**Exercise requirements**
As the answer, give a copy of each line below that includes the word "quanta".

Saved data entries:
[Start of section]
/-! ## push -/

@[simp] theorem State.push_v (a : Word) (h : s.sp.val < 16) : (s.push a h).v = s.v := rfl
@[simp] theorem State.push_index (a : Word) (h : s.sp.val < 16) : (s.push a h).index = s.index := rfl
@[simp] theorem State.push_pc (a : Word) (h : s.sp.val < 16) : (s.push a h).pc = s.pc := rfl
theorem State.push_stack (a : Word) (h : s.sp.val < 16) : (s.push a h).stack = s.stack.set s.sp.val a h := rfl
@[simp] theorem State.push_sp (a : Word) (h : s.sp.val < 16) : (s.push a h).sp = ⟨s.sp.val + 1, by omega⟩ := rfl
@[simp] theorem State.push_delayTimer (a : Word) (h : s.sp.val < 16) : (s.push a h).delayTimer = s.delayTimer := rfl
@[simp] theorem State.push_soundTimer (a : Word) (h : s.sp.val < 16) : (s.push a h).soundTimer = s.soundTimer := rfl
@[simp] theorem State.push_mem (a : Word) (h : s.sp.val < 16) : (s.push a h).mem = s.mem := rfl
@[simp] theorem State.push_display (a : Word) (h : s.sp.val < 16) : (s.push a h).display = s.display := rfl
@[simp] theorem State.push_keyState (a : Word) (h : s.sp.val < 16) : (s.push a h).keyState = s.keyState := rfl
@[simp] theorem State.push_waitingForKey (a : Word) (h : s.sp.val < 16) : (s.push a h).waitingForKey = s.waitingForKey := rfl
@[simp] theorem State.push_waitingPhase (a : Word) (h : s.sp.val < 16) : (s.push a h).waitingPhase = s.waitingPhase := rfl
@[simp] theorem State.push_waitingTrackedKey (a : Word) (h : s.sp.val < 16) : (s.push a h).waitingTrackedKey = s.waitingTrackedKey := rfl
@[simp] theorem State.push_waitingTargetRegister (a : Word) (h : s.sp.val < 16) : (s.push a h).waitingTargetRegister = s.waitingTargetRegister := rfl
@[simp] theorem State.push_activePlayer (a : Word) (h : s.sp.val < 16) : (s.push a h).activePlayer = s.activePlayer := rfl
@[simp] theorem State.push_syncBarrier (a : Word) (h : s.sp.val < 16) : (s.push a h).syncBarrier = s.syncBarrier := rfl
@[simp] theorem State.push_drawFlag (a : Word) (h : s.sp.val < 16) : (s.push a h).drawFlag = s.drawFlag := rfl
@[simp] theorem State.push_halted (a : Word) (h : s.sp.val < 16) : (s.push a h).halted = s.halted := rfl
@[simp] theorem State.push_rng (a : Word) (h : s.sp.val < 16) : (s.push a h).rng = s.rng := rfl
@[simp] theorem State.push_cfg (a : Word) (h : s.sp.val < 16) : (s.push a h).cfg = s.cfg := rfl
@[simp] theorem State.push_inputs (a : Word) (h : s.sp.val < 16) : (s.push a h).inputs = s.inputs := rfl
@[simp] theorem State.push_script (a : Word) (h : s.sp.val < 16) : (s.push a h).script = s.script := rfl
@[simp] theorem State.push_events (a : Word) (h : s.sp.val < 16) : (s.push a h).events = s.events := rfl
@[simp] theorem State.push_status (a : Word) (h : s.sp.val < 16) : (s.push a h).status = s.status := rfl
@[simp] theorem State.push_seedDraws (a : Word) (h : s.sp.val < 16) : (s.push a h).seedDraws = s.seedDraws := rfl
@[simp] theorem State.push_reg (a : Word) (h : s.sp.val < 16) (x : Reg) : (s.push a h).reg x = s.reg x := rfl
@[simp] theorem State.push_readByte (a : Word) (h : s.sp.val < 16) (x : Word) : (s.push a h).readByte x = s.readByte x := rfl
@[simp] theorem State.push_pixel (a : Word) (h : s.sp.val < 16) (x y : Nat) : (s.push a h).pixel x y = s.pixel x y := rfl
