-- ==== Sys2Proof/Tests/Slice0.lean ====
section
/-! SUPPORT. Tests. Every expected value is written from the spec: the vectors of spec/95_test_vectors.md, the worked
examples of the rules, or words put together by hand from the encoding table of 30_encoding.md R83. -/

namespace Sys2Proof.Tests

open Machine

/-- The outcome is a next state with the property. -/
def gives (o : Host.Outcome State Fault Refusal) (p : State → Bool) : Bool :=
  match o with
  | .next t => p t
  | .fault _ => false
  | .refused _ => false

/-- The outcome is this fault. -/
def faultsWith (o : Host.Outcome State Fault Refusal) (f : Fault) : Bool :=
  match o with
  | .next _ => false
  | .fault r => r == f
  | .refused _ => false

/-- The state after reset with an opcode placed at `pc`. -/
def at200 (op : Nat) : State := State.reset.withFetchWord 16 op

/-- Registers set to given values. -/
def withRegs (s : State) (l : List (Reg × Byte)) : State := l.foldl (fun s p => s.setReg p.1 p.2) s

/-- Bytes of memory set to given values. -/
def withBytes (s : State) (l : List (Word × Byte)) : State := l.foldl (fun s p => s.writeByte p.1 p.2) s

/-- One key source with the listed keys pressed. -/
def keysOf (l : List Nat) : Keys := Vector.ofFn fun k => l.contains k.val

/-- The listed keys pressed on source `p`. -/
def withKeys (s : State) (p : Fin 16) (l : List Nat) : State :=
  { s with inputs := { s.inputs with keys := s.inputs.keys.set p.val (keysOf l) p.isLt } }

/-- A coordinator attached, with a player count and an answer. -/
def withCoord (s : State) (players : Nat) (complete : Bool) : State :=
  { s with
      cfg := { s.cfg with coordPresent := true }
      inputs := { s.inputs with playerCount := players, barrierComplete := complete } }

/-- Memory reads as listed. -/
def bytesAre (t : State) (l : List (Word × Byte)) : Bool := l.all fun p => t.readByte p.1 == p.2

/-- The places of the pixels that are on. -/
def lit (t : State) : List Nat := t.display.map Prod.fst

/-! ## Well-formedness: the parameters taken, and an ill-formed choice for each check -/

theorem test_parameters_taken : defaultConfig.wellFormed = true := by decide
theorem test_layout_refuses_short_font : { defaultLayout with fontData := [0xF0#8] }.wellFormed = false := by decide
theorem test_layout_refuses_font_over_program : { defaultLayout with programOrigin := 0x80 }.wellFormed = false := by decide
theorem test_layout_refuses_origin_outside : { defaultLayout with programOrigin := 0x1000 }.wellFormed = false := by decide
theorem test_layout_refuses_block_outside_group0 : { defaultLayout with mpBase := 0x1000 }.wellFormed = false := by decide
theorem test_layout_refuses_unaligned_block : { defaultLayout with mpBase := 0x0208 }.wellFormed = false := by decide
theorem test_layout_refuses_shared_outside_group0 : { defaultLayout with mpShared := 0x1110 }.wellFormed = false := by decide
theorem test_layout_refuses_block_over_cls : { defaultLayout with mpBase := 0x00E0 }.wellFormed = false := by decide
theorem test_layout_refuses_shared_over_ret : { defaultLayout with mpShared := 0x00EE }.wellFormed = false := by decide
theorem test_layout_refuses_shared_in_block : { defaultLayout with mpShared := 0x0108 }.wellFormed = false := by decide
theorem test_prng_refuses_byte_outside_state : { defaultConfig with prngWidth := 16 }.wellFormed = false := by decide
theorem test_image_refused_when_too_long : defaultLayout.imageFits 3585 = false := by decide
theorem test_image_taken_when_it_fits : defaultLayout.imageFits 3584 = true := by decide

/-! ## Overridden parameters (00_scope.md R6) -/

/-- Another instance: origin 0x600, glyphs at 0x000, SYNC at 0x0200, SHARED at 0x0300, a 16-bit generator. -/
def moved : Config :=
  { defaultConfig with
      layout := { defaultLayout with programOrigin := 0x600, fontBase := 0, mpBase := 0x0200, mpShared := 0x0300 },
      prngWidth := 16, prngMul := 5, prngInc := 3, prngMap := .bits 8 }

theorem test_moved_taken : moved.wellFormed = true := by decide
theorem test_moved_words : [0x0203, 0x0300, 0x0103].map (fun w => decode moved (BitVec.ofNat 16 w))
    = [.instr .player3, .instr .shared, .nop .legacySys] := by decide
theorem test_moved_load : gives (step { State.reset with cfg := moved, script := [.load [0x02#8] (some 0x12345)] })
    (fun t => t.pc == 0x600#16 && t.rng == 0x2345 && bytesAre t [(0x600#16, 0x02#8), (0x000#16, 0xF0#8), (0x050#16, 0x00#8)])
    = true := by decide
/-- 5 * 0x1234 + 3 = 0x5B07. -/
theorem test_moved_rnd : gives (exec (.rnd 0x1#4 0xFF#8) { State.reset with cfg := moved, rng := 0x1234 })
    (fun t => t.rng == 0x5B07 && t.reg 0x1#4 == 0x5B#8) = true := by decide

/-! ## Decoding: each row's word, written out from R83 -/

theorem test_decode_group0 :
    [0x00E0, 0x00EE, 0x0100, 0x0110].map (decodeTableWord 16)
      = [some .cls, some .ret, some .sync, some .shared] := by decide

theorem test_decode_players_1_to_8 :
    [0x0101, 0x0102, 0x0103, 0x0104, 0x0105, 0x0106, 0x0107, 0x0108].map (decodeTableWord 16)
      = [some .player1, some .player2, some .player3, some .player4, some .player5, some .player6, some .player7,
         some .player8] := by decide

theorem test_decode_players_9_to_15 :
    [0x0109, 0x010A, 0x010B, 0x010C, 0x010D, 0x010E, 0x010F].map (decodeTableWord 16)
      = [some .player9, some .player10, some .player11, some .player12, some .player13, some .player14,
         some .player15] := by decide

theorem test_decode_addresses :
    [0x1ABC, 0x2ABC, 0xAABC, 0xBABC].map (decodeTableWord 16)
      = [some (.jp 0xABC#12), some (.call 0xABC#12), some (.ldI 0xABC#12), some (.jpV0 0xABC#12)] := by decide

theorem test_decode_immediates :
    [0x3A5C, 0x4A5C, 0x6A5C, 0x7A5C, 0xCA5C].map (decodeTableWord 16)
      = [some (.seImm 0xA#4 0x5C#8), some (.sneImm 0xA#4 0x5C#8), some (.ldImm 0xA#4 0x5C#8),
         some (.addImm 0xA#4 0x5C#8), some (.rnd 0xA#4 0x5C#8)] := by decide

theorem test_decode_alu_0_to_4 :
    [0x8AB0, 0x8AB1, 0x8AB2, 0x8AB3, 0x8AB4].map (decodeTableWord 16)
      = [some (.ldReg 0xA#4 0xB#4), some (.orReg 0xA#4 0xB#4), some (.andReg 0xA#4 0xB#4), some (.xorReg 0xA#4 0xB#4),
         some (.addReg 0xA#4 0xB#4)] := by decide

theorem test_decode_alu_5_to_E :
    [0x8AB5, 0x8AB6, 0x8AB7, 0x8ABE].map (decodeTableWord 16)
      = [some (.subReg 0xA#4 0xB#4), some (.shrReg 0xA#4 0xB#4), some (.subnReg 0xA#4 0xB#4),
         some (.shlReg 0xA#4 0xB#4)] := by decide

theorem test_decode_register_pairs :
    [0x5AB0, 0x9AB0, 0xDAB7].map (decodeTableWord 16)
      = [some (.seReg 0xA#4 0xB#4), some (.sneReg 0xA#4 0xB#4), some (.drw 0xA#4 0xB#4 0x7#4)] := by decide

theorem test_decode_keys_and_timers :
    [0xEA9E, 0xEAA1, 0xFA07, 0xFA0A, 0xFA15, 0xFA18].map (decodeTableWord 16)
      = [some (.skp 0xA#4), some (.sknp 0xA#4), some (.ldVxDT 0xA#4), some (.ldVxK 0xA#4), some (.ldDTVx 0xA#4),
         some (.ldSTVx 0xA#4)] := by decide

theorem test_decode_index_and_blocks :
    [0xFA1E, 0xFA29, 0xFA33, 0xFA55, 0xFA65].map (decodeTableWord 16)
      = [some (.addI 0xA#4), some (.ldF 0xA#4), some (.ldB 0xA#4), some (.storeRegs 0xA#4),
         some (.loadRegs 0xA#4)] := by decide

theorem test_decode_noops_by_name :
    [0x0000, 0x0111, 0x5AB1, 0x8AB8, 0x9ABF, 0xEA9F, 0xFA66].map (fun w => decode defaultConfig (BitVec.ofNat 16 w))
      = [.nop .legacySys, .nop .legacySys, .nop .skipLowNibble, .nop .aluSubcode, .nop .skipLowNibble, .nop .keySubcode,
         .nop .fSubcode] := by decide

/-- R88: under `ignore` the words 5XYn and 9XYn execute as 5XY0 and 9XY0. -/
theorem test_decode_ignore_low_nibble :
    [0x5AB1, 0x9ABF].map (fun w => decode { defaultConfig with skipLowNibble := .ignore } (BitVec.ofNat 16 w))
      = [.instr (.seReg 0xA#4 0xB#4), .instr (.sneReg 0xA#4 0xB#4)] := by decide

theorem test_encode_words :
    [.drw 0x1#4 0x2#4 0x5#4, .shlReg 0xC#4 0xA#4, .rnd 0x0#4 0x0F#8, .player15].map (encode defaultLayout)
      = [0xD125#16, 0x8CAE#16, 0xC00F#16, 0x010F#16] := by decide

/-! ## Flow: V-FLOW, W2, P6 -/

theorem test_cls : gives (step { at200 0x00E0 with display := [(5, 1#8)] })
    (fun t => lit t == [] && t.drawFlag && t.events == [.surfaceClear] && t.pc == 0x202#16 && t.status == .executed)
    = true := by decide

theorem test_call : gives (step (at200 0x2FFE))
    (fun t => t.pc == 0xFFE#16 && t.sp.val == 1 && t.stack[0] == 0x202#16) = true := by decide

theorem test_call_overflow : gives (step { at200 0x2200 with sp := 16 })
    (fun t => t.halted && t.sp.val == 16 && t.pc == 0x202#16 && t.status == .halted) = true := by decide

theorem test_ret : gives (step { at200 0x00EE with pc := 0x200#16, sp := 1, stack := Vector.replicate 16 0x202#16 })
    (fun t => t.pc == 0x202#16 && t.sp.val == 0 && t.status == .executed) = true := by decide
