-- ==== Sys2Proof/Syntax.lean ====
section
/-! DEFINITION. The commands of the block: one constructor per row of spec/opcode_table.json, with the operands the row
carries. An engine instruction carries the core that issues it, its wait and signal, and its operand fields as the
instruction word holds them (R75); every other row carries what the outside world brings with the event. -/

namespace Sys2Proof

/-- The wait and signal fields of an instruction word, nonets 6 and 5 (R75). -/
structure Ctl where
  sched : Bool
  wkind : BitVec 2
  wid : BitVec 6
  skind : BitVec 2
  sid : BitVec 6
  deriving DecidableEq, Repr

/-- A nonet with its poison mark, as data carries it (R106). -/
structure PNt where
  v : Nonet
  p : Bool
  deriving DecidableEq, Repr

/-- A block of a checked read that failed its check (R255, R257): its number among the blocks of the read, whether it failed again when it was
read again, and whether its mirror block failed too. -/
structure BadBlock where
  block : Nat
  again : Bool
  mirror : Bool
  deriving DecidableEq, Repr

/-- What a checked memory access met (R255, R257): nothing; a read the source refused (R271); blocks that failed their check. -/
inductive ReadFault where
  | none | refused
  | failed (blocks : List BadBlock)
  deriving DecidableEq, Repr

/-- A grant word that lands (R246); a stale one was sent in an attempt that has failed since (R247). -/
structure GrantWord where
  word : Word
  stale : Bool
  deriving DecidableEq, Repr

/-- How a port has retrained (R359, R370): by the fast retrain or by the full one after it, and the one-way latency in ps that calibration then measured. -/
structure RetrainNews where
  fast : Bool
  picos : Nat
  deriving DecidableEq, Repr

/-- What a REMOUNT flit says (R445): the replay time where the coordinator sends it; whether an error led to it, and the groups to widen. -/
structure RemountNews where
  at_ : Nat
  err : Bool
  groups : List Nat
  deriving DecidableEq, Repr

/-- The octets of a SEND of the host, and whether its packet carries a CE mark (R382, R389). -/
structure HostSend where
  octets : List (BitVec 8)
  ce : Bool
  deriving DecidableEq, Repr

/-- What a PFC frame says of a priority: the time for which it pauses it, in quanta of 512 bit times, where 0 ends the pause (R380; IEEE 802.1Qbb). -/
structure PfcNews where
  prio : Nat
  quanta : Nat
  deriving DecidableEq, Repr

/-- The octets that an RDMA write brings, what the checks of the blocks it writes in part meet (R257, R397), and whether its packets carry a CE mark
(R382). -/
structure RdmaBody where
  octets : List (BitVec 8)
  fault : ReadFault
  ce : Bool
  deriving DecidableEq, Repr

/-- The octets that an RDMA read asks for, what the checks of their blocks meet (R255, R257, R397), and whether its packet carries a CE mark (R382). -/
structure RdmaSpan where
  len : Nat
  fault : ReadFault
  ce : Bool
  deriving DecidableEq, Repr

/-- The program errors, in the order of the table of R419. -/
inductive PErr where
  | illegalOpcode | illegalEncoding | illegalLoop
  | illegalTile | illegalMve | illegalVe | illegalSize
  | illegalCoupling
  | scratchConflict | protectedWrite
  | ringOverflow | ringUnderflow
  | opeConflict | tqOverflow | tqUnderflow
  | rqOverflow | rqUnderflow
  | queueBusy | queueUnderflow | lightOverflow
  | illegalChannel
  | addressError
  | controlWindow | poisonedControl
  | readBeforeWrite
  | credit
  | channelUnderflow | combineUnderflow
  | channelDeadlock
  | scheduleSlip
  deriving DecidableEq, Repr

/-- A merged summary of one format group, as STEP_DONE carries it (R209, R440), with the group's FMT and MAXFMT on the chip that sends it
(log 130). -/
structure GroupSummary where
  group : Nat
  any : Bool
  nonfin : Bool
  top : Int
  low : Int
  fmt : Nat
  maxfmt : Nat
  deriving DecidableEq, Repr

/-- The merged format result of one group, as COMMIT carries it (R210, R440); `low` says that MAXFMT lowered the choice. -/
structure GroupResult where
  group : Nat
  fmt : Nat
  scale : Int
  low : Bool
  deriving DecidableEq, Repr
[End of section]
**Exercise result**
/-- What a PFC frame says of a priority: the time for which it pauses it, in quanta of 512 bit times, where 0 ends the pause (R380; IEEE 802.1Qbb). -/
  quanta : Nat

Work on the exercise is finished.